This filter is an exciting combination of moving average and Median filter. This filter aims to remove the outliers from a contour while closely retaining its shape, by not incurring softening of contour definition at transitions typically observed with smoothing. Each of the estimated points $E{s}_i$ in a contour is compared with its immediate previous and successive points, $E{s}_{i-1}\mathrm{and}E{s}_{i+1}$, respectively. If $E{s}_i$ is the median of $E{s}_{i-1},E{s}_i,$ and $E{s}_{i+1}$, then it does not need to be changed, otherwise $E{s}_i$ will be replaced by the average of $E{s}_{i-1}\mathrm{and}E{s}_{i+1}$, as shown in (17). In this case, the first and the last point will not be changed [19].

$$S{m}_i=E{s}_i+\frac{E{s}_{i-1}+E{s}_{i+1}-2E{s}_i}{2\left(1+e^{-\alpha \left(E{s}_i-E{s}_{i-1})(E{s}_i-E{s}_{i+1}\right)}\right)}$$

(17)

When α is sufficiently large, it can perform two operations: (1) if $\left(E{s}_i-E{s}_{i-1})(E{s}_i-E{s}_{i+1}\right)\le 0$, $E{s}_i$ is assigned to $S{m}_i$; and (2) if $\left(E{s}_i-E{s}_{i-1})(E{s}_i-E{s}_{i+1}\right)>0$, $S{m}_i$ is assigned by $\left(E{s}_{i-1}+E{s}_{i+1}\right)/2$.

Figure 2h provides an example of this algorithm effect.

3.15. Jlassi Filter

This technique was presented by Jlassi et al. [20]. This approach has two main steps, first, finding the incorrect points in the pitch contour by considering those that exhibit a difference of more than a set threshold from both their previous and successive points. Second, replacing the incorrect point with the average of the last two points (18):

$$S{m}_i=\{\begin{array}{c}\frac{E{s}_{i-2}+E{s}_{i-1}}{2}\left|E{s}_i-E{s}_{i-1}\right|>Thresholdand\left|E{s}_i-E{s}_{i+1}\right|>Threshold\\ E{s}_{i}otherwise\end{array}$$

(18)

The value for $Threshold$ is assumed to be 30, as mentioned in the original paper. Figure 2h illustrates the effect of the algorithm.
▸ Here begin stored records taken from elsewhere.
-- ==== Sys2Proof/Laws/Exec.lean ====
section
/-! SUPPORT. Everything a shift, a rotate, an instruction and a step can do, said once. -/

namespace Sys2Proof.Machine

/-- A shift traps or completes, by its amount alone. -/
theorem shiftBy_cases (op : ShiftOp) (f : Word → Nat → Word) (s t : RegNum) (st : State) :
    (24 ≤ (st.amount s).toNat ∧ shiftBy op f s t st = raiseInterrupt .arithRange st) ∨
    ((st.amount s).toNat < 24 ∧
      shiftBy op f s t st = .next (commitShift op s t (f (st.readDR t) (st.amount s).toNat) st)) := by
  by_cases h : 24 ≤ (st.amount s).toNat
  · exact .inl ⟨h, by simp [shiftBy, outOfRange, h]⟩
  · exact .inr ⟨Nat.lt_of_not_le h, by simp [shiftBy, outOfRange, h]⟩

/-- A rotate completes when its amount is below 24 or ROT_RANGE is `mod24`; otherwise it stops by ROT_RANGE. -/
theorem rotateBy_cases (op : ShiftOp) (f : Word → Nat → Word) (s t : RegNum) (st : State) :
    (((st.amount s).toNat < 24 ∨ st.cfg.rotRange = .mod24) ∧
      rotateBy op f s t st = .next (commitShift op s t (f (st.readDR t) ((st.amount s).toNat % 24)) st)) ∨
    (24 ≤ (st.amount s).toNat ∧ st.cfg.rotRange = .trap ∧
      rotateBy op f s t st = raiseInterrupt .arithRange st) ∨
    (24 ≤ (st.amount s).toNat ∧ st.cfg.rotRange = .refuse ∧
      rotateBy op f s t st = .refused (.rotateOutOfRange st)) := by
  by_cases h : 24 ≤ (st.amount s).toNat
  · cases hr : st.cfg.rotRange with
    | mod24 => exact .inl ⟨.inr rfl, by simp [rotateBy, outOfRange, h, hr]⟩
    | trap => exact .inr (.inl ⟨h, rfl, by simp [rotateBy, outOfRange, h, hr]⟩)
    | refuse => exact .inr (.inr ⟨h, rfl, by simp [rotateBy, outOfRange, h, hr]⟩)
  · exact .inl ⟨.inl (Nat.lt_of_not_le h), by simp [rotateBy, outOfRange, h]⟩

/-- MCCur's other branch moves nothing but `z` and `pc`. -/
theorem notCopied_eq (s : RegNum) (st : State) :
    notCopied s st = (st.setZ (if st.cfg.mccFalse = .nothing then st.z else isZero (st.readDR s))).advance := by
  cases h : st.cfg.mccFalse <;> simp only [notCopied, h] <;> rfl

/-- The next state of any instruction: registers, `z` and `c` may differ, and `pc` advances; nothing else. -/
theorem exec_next_shape {i : Instr} {st st' : State} (h : exec i st = .next st') :
    ∃ dr z c, st' = ({ st with dr := dr, z := z, c := c } : State).advance := by
  have shift : ∀ op f s t, shiftBy op f s t st = .next st' →
      ∃ dr z c, st' = ({ st with dr := dr, z := z, c := c } : State).advance := by
    intro op f s t hs
    obtain ⟨-, e⟩ | ⟨-, e⟩ := shiftBy_cases op f s t st <;> rw [e] at hs <;> cases hs
    exact ⟨_, _, _, rfl⟩
  have rotate : ∀ op f s t, rotateBy op f s t st = .next st' →
      ∃ dr z c, st' = ({ st with dr := dr, z := z, c := c } : State).advance := by
    intro op f s t hs
    obtain ⟨-, e⟩ | ⟨-, -, e⟩ | ⟨-, -, e⟩ := rotateBy_cases op f s t st <;> rw [e] at hs <;> cases hs
    exact ⟨_, _, _, rfl⟩
  cases i with
  | nop | movur s t | addur s t | subur s t | notur t | andur s t | orur s t | xorur s t | cmpur s t | tstur t =>
    cases h; exact ⟨_, _, _, rfl⟩
  | mccur cc s t =>
    simp only [exec, execMccur, notCopied_eq] at h
    cases h
    split <;> exact ⟨_, _, _, rfl⟩
  | shlur s t => exact shift _ _ s t h
  | shrur s t => exact shift _ _ s t h
  | rolur s t => exact rotate _ _ s t h
  | rorur s t => exact rotate _ _ s t h

/-- A step that goes on has run the instruction decoded from the word at `pc`. -/
theorem step_next {st st' : State} (h : step st = .next st') :
    ∃ w i, st.fetch = some w ∧ decode st.cfg.reservedNonzero w = .ok i ∧ exec i st = .next st' := by
  simp only [step] at h
  split at h
  · simp only [State.endOfProgram] at h
    split at h <;> cases h
  · next w hw =>
    split at h
    · cases h
    · next i hi => exact ⟨w, i, hw, hi, h⟩

end Sys2Proof.Machine
end

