-- ==== Sys2Proof/Tests/Slice0.lean ====
section
/-! SUPPORT. Tests. Expected values are those of 95_test_vectors.md and of the rules' own examples; "witness"
theorems show that the hypotheses of a statement are met. -/

namespace Sys2Proof.Tests

open Sys2Proof Sys2Proof.Machine

/-- A state with `DR[1]`, `DR[2]` and the flags given, the rest as at reset. -/
def small (d1 d2 : Word) (z n c v : Bool) : State :=
  { ((State.reset.writeDR 1 d1).writeDR 2 d2) with z := z, n := n, c := c, v := v }

/-- The flags as the spec writes them, `zncv`. -/
def zncv (st : State) : List Nat := [st.z.toNat, st.n.toNat, st.c.toNat, st.v.toNat]

/-- The outcome is a next state in which `DR[2]`, the flags and `pc` are these. -/
def goesTo (o : Outcome) (d2 : Word) (flags : List Nat) (pc : Nat := 1) : Bool :=
  match o with
  | .next st => st.readDR 2 == d2 && zncv st == flags && st.pc == pc
  | _ => false

/-- The outcome is the software interrupt, carrying this state. -/
def trapsWith (o : Outcome) (before : State) : Bool :=
  match o with
  | .fault (.softwareInterrupt .arithRange st) => st == before
  | _ => false

/-! ## Well-formedness: a term for each check, which the check refuses -/

theorem test_wf_operand_missing : (AsmLine.mk .add none (some 1) none).operandsFit = false := by decide
theorem test_wf_condition_on_add : (AsmLine.mk .add (some 3) (some 1) (some 2)).operandsFit = false := by decide
theorem test_wf_condition_16 : (AsmLine.mk .mcc (some 16) (some 1) (some 2)).condInRange = false := by decide
theorem test_wf_source_d16 : (AsmLine.mk .add none (some 16) (some 2)).sourceInRange = false := by decide
theorem test_wf_target_d16 : (AsmLine.mk .not none none (some 16)).targetInRange = false := by decide
theorem test_wf_all : (AsmLine.mk .mcc (some 15) (some 15) (some 0)).wellFormed = true := by decide
theorem test_ill_formed_not_assembled : assemble ⟨.add, none, some 16, some 2⟩ = none := by decide
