-- ==== Sys2Proof/Machine/Pseudo.lean ====
section
/-! DEFINITION. The pseudo-operations of 30_encoding.md rule R78 (OVF, TICK, TICKS, FBROW, BOOT) as the operations they
expand to. "Each expands to the stimulus words shown; none adds a behaviour." -/

namespace Sys2Proof.Machine

/-- Perform operations one after another, stopping at the first that does not answer a next state. -/
def runInstrs : List Instr → State → Answer
  | [], s => .next s
  | i :: is, s => Answer.andThen (runInstrs is) (exec i s)

/-- The pseudo-operations (rule R78). -/
inductive Pseudo where
  | ovf
  | tick
  | ticks (n : Nat)
  | fbrow (y r g b : Nat)
  | boot (osc : Osc) (fsel : Byte)
deriving DecidableEq, Repr

/-- The number of oscillator cycles up to and including the next overflow: `k` of rule R78. -/
def cyclesToOverflow (s : State) : Nat :=
  (s.plan.timPsc.toNat - s.timer.timPcnt.toNat) +
    ((reloadOf s.plan).toNat - s.timer.timCnt.toNat) * s.plan.timPsc.toNat

/-- `k` cycles as OSC operations: OSC 65535 as often as it goes, then the rest if it is not 0 (rule R78). -/
def oscSplit (k : Nat) : List Instr :=
  List.replicate (k / 65535) (.osc 65535) ++
    (if k % 65535 = 0 then [] else [.osc (BitVec.ofNat 16 (k % 65535))])

/-- `OVF`: needs `plan_valid = 1`. -/
def expandOvf (s : State) : Option (List Instr) :=
  if s.planValid then some (oscSplit (cyclesToOverflow s)) else none

/-- `TICK`: OVF then DISPATCH; needs `plan_valid = 1`, `int_mask = 0`, `irq_pending = 0`. -/
def expandTick (s : State) : Option (List Instr) :=
  if s.intMask || s.timer.irqPending then none
  else
    match expandOvf s with
    | some l => some (l ++ [.dispatch])
    | none => none

/-- `TICKS n`: TICK `n` times, each expanded, with TICK's conditions, in the state in which it is reached. Rule R78 allows
`n = 0` and gives the conditions "as `TICK`", and does not say whether they are needed when no TICK is made: here `TICKS 0`
is no operation in every state, with no condition checked. DESIGN CHOICE, safe (notes/assumptions/21.md). -/
def expandTicks : Nat → State → Option (List Instr)
  | 0, _ => some []
  | n + 1, s =>
    match expandTick s with
    | none => none
    | some l =>
      match runInstrs l s with
      | .next t =>
        match expandTicks n t with
        | some rest => some (l ++ rest)
        | none => none
      | .fault _ => none
      | .refused _ => none

/-- The bytes of one row value in one plane, written with FBWR, byte `k = 0` first (rule R78). -/
def rowWrites (p : RawParams) (plane y v : Nat) : List Instr :=
  (List.range (rowBytes p)).map fun k =>
    .fbwr (BitVec.ofNat 16 (fbAddr p plane y k)) (BitVec.ofNat 8 (v / 2 ^ (8 * k)))

/-- The operations of `FBROW y, r, g, b`: the three row values under IMASK (rule R78). -/
def fbrowInstrs (p : RawParams) (y r g b : Nat) : List Instr :=
  .imask :: (rowWrites p 0 y r ++ rowWrites p 1 y g ++ rowWrites p 2 y b ++ [.iunmask])

/-- `FBROW`: needs `int_mask = 0`, `y < MAX_Y`, and values below `2^SIZE_X`. -/
def expandFbrow (y r g b : Nat) (s : State) : Option (List Instr) :=
  if s.intMask then none
  else if y < s.params.maxY ∧ r < 2 ^ s.params.sizeX ∧ g < 2 ^ s.params.sizeX ∧ b < 2 ^ s.params.sizeX then
    some (fbrowInstrs s.params.toRawParams y r g b)
  else none

/-- The operations of `BOOT osc, fsel` (rule R78, 70_reset_and_hazards.md rule R200). -/
def bootInstrs (osc : Osc) (fsel : Byte) : List Instr := [.reset, .config osc fsel, .iunmask]

/-- The expansion of a pseudo-operation at a state; none where its conditions do not hold. -/
def Pseudo.expand : Pseudo → State → Option (List Instr)
  | .ovf, s => expandOvf s
  | .tick, s => expandTick s
  | .ticks n, s => expandTicks n s
  | .fbrow y r g b, s => expandFbrow y r g b s
  | .boot osc fsel, _ => some (bootInstrs osc fsel)

/-- The stimulus words of operations, in order; a micro-operation has none (rule R70). -/
def wordsOf : List Instr → List StimWord
  | [] => []
  | i :: is =>
    match encode i with
    | .stimulus w => w :: wordsOf is
    | .micro _ => wordsOf is

end Sys2Proof.Machine
end

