/-- Settles O36: the byte that FBRD answers is `MemRead`'s. -/
theorem fbrdAnswersTheColumnsOfItsByte : Obligations.FbrdAnswersTheColumnsOfItsByte := by
  intro s addr h haddr
  exact ⟨memRead s addr.toNat, exec_fbrd_of_inside (enabled_of_host rfl h) haddr,
    fun _ hj => getLsbD_memRead s addr.toNat hj⟩

/-! ### The HOST's mutators (rule R157) -/

/-- What a HOST operation can do: each of the rule's mutators writes its own registers and the response; every other
answer is a response alone. -/
inductive HostChange (s : State) : Instr → State → Prop
  /-- CONFIG: the ClockPlan and the timer's counters. -/
  | configured (osc : Osc) (fsel : Byte) (plan : ClockPlan) (valid : Bool) (cnt : BitVec 16) (pcnt : BitVec 8)
      (resp : List Byte) :
      HostChange s (.config osc fsel)
        { s with plan := plan, planValid := valid, timer := { s.timer with timCnt := cnt, timPcnt := pcnt },
                 resp := resp }
  /-- REQBUZZ: the BuzzerState, and the tone with its event. -/
  | requested (freq rpt : Byte) (buzzer : BuzzerState) (on : Bool) (trace : List Event) (resp : List Byte) :
      HostChange s (.reqbuzz freq rpt)
        { s with buzzer := buzzer, lines := { s.lines with bzOn := on }, outTrace := trace, resp := resp }
  /-- FBWR: the FrameBuffer. -/
  | written (addr : BitVec 16) (data : Byte) (fb : Memory) (resp : List Byte) :
      HostChange s (.fbwr addr data) { s with fb := fb, resp := resp }
  /-- IMASK and IUNMASK: `int_mask`. -/
  | masked (i : Instr) (masks : i = .imask ∨ i = .iunmask) (mask : Bool) (resp : List Byte) :
      HostChange s i { s with intMask := mask, resp := resp }
  | answered (i : Instr) (resp : List Byte) : HostChange s i { s with resp := resp }

theorem hostChange_effect {i : Instr} (hi : agentOf i = .host) (s : State) : HostChange s i (effect i s) := by
  cases i with
  | config osc fsel =>
    rw [effect]
    cases hf : supportedFsel fsel with
    | true =>
      rw [configOp_of_supported hf]
      exact .configured ..
    | false =>
      rw [configOp_of_unsupported hf]
      exact .answered ..
  | reqbuzz => exact .requested ..
  | fbwr addr data =>
    rw [effect]
    cases h : inFrameBuffer s.params.toRawParams addr with
    | true =>
      rw [fbwrOp_of_inside h]
      exact .written ..
    | false =>
      rw [fbwrOp_of_outside h]
      exact .answered ..
  | imask => exact .masked _ (.inl rfl) ..
  | iunmask => exact .masked _ (.inr rfl) ..
  | fbrd | rdsr =>
    simp only [effect, fbrdOp, rdsrOp]
    split <;> exact .answered ..
  | osc | dispatch | reset | schtick | bzadv | rowadv | iack => cases hi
4. Smart-Median: A Real-Time Pitch Contour Smoother Algorithm

The approach applied in this study to adjust the incorrectly determined pitch values was based on the Median method, and has been named Smart-Median. The Smart-Median method is based on the belief that each contour should be smoothed based on its data features and intended applications. In other words, a general contour smoother may not be suitable for all applications. The considerations for designing the Smart-Median are given below.

4.1. Considerations

The Smart-Median algorithm is based on the following considerations:

• Only the incorrectly estimated pitches need to be changed. Therefore, it is necessary to decide which jumps in a contour are incorrect.
• To calculate the median, some of the estimated pitches around the incorrectly detected F0 should be selected. This represents the window length for calculating the median. Therefore, the decision on the number of estimated pitches before and/or after the erroneously estimated pitches provides the median window length. Thus, a delay is required in real-time scenarios to ensure sufficient successive pitch frequencies are available when correcting the current pitch frequency.
• There is a minimum duration for which a human can sing.
• There is a minimum duration for which a human can rest between singing two notes.
• There is a maximum frequency that a human can sing
• There is a maximum interval during which humans can move from one note to another when singing.
• A large pitch interval in a very short time is impossible.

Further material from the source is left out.